The attorneys said they were formally putting Mazars ”on notice” — an implicit threat of legal action. They also urged Bernstein to hold off on providing the documents to Cummings until the subpoena can be litigated in court, suggesting that a protracted legal battle is likely to ensue.

“The Democrats’ fervor has only intensified after the special counsel squelched their ‘Russia collusion’ narrative,” the attorneys continued, outlining a series of legal precedents that they argue prevents Mazars from complying with Cummings’ subpoena.

Last month, the committee formally requested that Mazars turn over 10 years of Trump’s financial records, related specifically to the Trump Organization, the president’s revocable trust and other subsidiaries.

In response, Mazars asked for a so-called friendly subpoena so that it could comply. Cummings told the firm that it was seeking the documents to corroborate the testimony of Michael Cohen, the president’s former attorney and fixer, who alleged that Trump artificially inflated and deflated the value of his assets for his personal benefit.

Consovoy and Passantino questioned the committee’s legal authority to conduct such an investigation.

“The House Oversight Committee is not a miniature Department of Justice, charged with investigating and prosecuting potential federal crimes. It is a legislative body, not ‘a law enforcement or trial agency,’ and the chairman’s attempt to assume for Congress the role of police, prosecutor, and judge is unconstitutional,” they wrote.

Bernstein, Mazars’ outside counsel, did not respond to a request for comment on the Trump attorneys’ letter. In a separate letter to Cummings, Consovoy and Passantino echoed Republicans’ criticism of the Mazars subpoena.

On Monday, Rep. Jim Jordan of Ohio, the top Republican on the Oversight Committee, also wrote a memo to the panel’s members outlining his own concerns with the subpoena.

Jordan said it was a “grave abuse” of power and a violation of Cummings’ pledge to allow committee members to vote on subpoenas before they are authorized.

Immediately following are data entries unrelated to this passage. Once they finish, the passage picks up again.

theorem quiet_release (o : Nat) : Quiet [.operators, .grants, .journal] s (release o s) := by
  unfold release
  split
  · exact (quiet_setEngagement s o none).comp (quiet_endGrants ..) (by simp) (by simp)
  · exact .refl ..

theorem quiet_badgeCheck (o : Nat) (b : Word) : Quiet [.operators] s (badgeCheck o b s).1 := by
  unfold badgeCheck
  split
  · exact .refl ..
  · split
    · exact .refl ..
    · split
      · exact quiet_modOperator ..
      · split <;> exact quiet_modOperator ..

theorem quiet_handoverNotices (p : Pos) (c : HandoverChange) (n : Nat) (r : Option EndReason) :
    Quiet [.links] s (handoverNotices p c n r s) := quiet_notifyBoth ..

theorem quiet_endHandover (p : Pos) (r : EndReason) (e : Option Nat) :
    Quiet [.operators, .grants, .positions, .journal, .links] s (endHandover p r e s) := by
  simp only [endHandover]
  refine .trans (.trans (.trans ((quiet_modPos s p _).mono (by simp)) (.ite (fun _ => ?_) fun _ => .refl ..))
    ((quiet_append ..).mono (by simp))) ((quiet_handoverNotices ..).mono (by simp))
  exact .trans ((quiet_release ..).mono (by simp)) ((quiet_modPos ..).mono (by simp))

end desks

/-! ### Serving a request -/

theorem kept_judged {ps : List Part} {s : State} {cs : List Check} {act : State → State × Answer}
    (h : Kept ps s (act s).1) : Kept ps s (judged cs s act).1 := by
  unfold judged
  split
  · exact .refl ..
  · exact h

theorem quiet_judged {ps : List Part} {s : State} {cs : List Check} {act : State → State × Answer}
    (h : Quiet ps s (act s).1) : Quiet ps s (judged cs s act).1 := by
  unfold judged
  split
  · exact .refl ..
  · exact h

theorem quiet_accessRefused (s : State) (p : Pos) (o : Nat) (k : Kind) (a : Option Nat) (c : Cause) (v : Nat) :
    Quiet [.journal] s (accessRefused p o k a c v s) := by
  unfold accessRefused
  split
  · exact .refl ..
  · exact quiet_append ..

theorem quiet_journalRefusal (s : State) (h : Header) (k : Kind) (i : Option Nat) (a : Answer) :
    Quiet [.journal] s (journalRefusal h k i a s) := by
  unfold journalRefusal
  split
  · exact quiet_accessRefused ..
  · exact .refl ..

/-- A request's frame: beside the parts its body writes, only the links and the journal change. -/
theorem kept_serve {ps : List Part} {k : Kind} {h : Header} {i : Option Nat} {body : State → State × Answer} {s t : State}
    (hb : ∀ u, Kept ps u (body u).1) (hs : serve k h i body s = .next t) : Kept (.links :: .journal :: ps) s t := by
  simp only [serve, Host.Outcome.next.injEq] at hs
  subst hs
  refine .trans (.trans (.trans (.trans ((kept_takeFrame s h.link).mono (by simp))
    ((kept_judged (hb _)).mono (by simp; tauto))) ((quiet_journalRefusal ..).kept.mono (by simp))) ((kept_reply ..).mono (by simp)))
    ((kept_settle _).mono (by simp))

/-- An event's frame: beside the parts its work writes, only the links change. -/
theorem kept_event {ps : List Part} {act : State → State} {s t : State} (ha : Kept ps s (act s))
    (hs : event act s = .next t) : Kept (.links :: ps) s t := by
  simp only [event, Host.Outcome.next.injEq] at hs
  subst hs
  exact .trans (ha.mono (by simp; tauto)) ((kept_settle _).mono (by simp))

end Sys2Proof.Machine
end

Cummings said on Friday that he planned to issue it unilaterally due to the two-week congressional recess which began on Monday.

“I strongly object to Chairman Cummings’ unprecedented subpoena to Mazars and his irresponsible and gravely dangerous course of conduct in a singular obsession of attacking President Trump and his family for political gain,” Jordan wrote.

Cummings responded to Jordan’s memo later Monday, asserting that the records from Mazars “are key to the committee’s ongoing investigations of matters squarely within our jurisdiction,” including whether Trump did not disclose conflicts of interest before becoming president and whether he is violating the emoluments clauses of the Constitution, which aim to ensure that a president is not subject to foreign influence.

Cummings’ memo reflected the intensifying partisan divide over the legitimacy of House Democrats’ myriad investigations targeting Trump.

“[Jordan] is embarking on an unprecedented path of partisanship that all members of the House of Representatives should find concerning because it could have a detrimental impact on Congress’ ability to exercise its core constitutional oversight responsibilities for years to come,” Cummings wrote.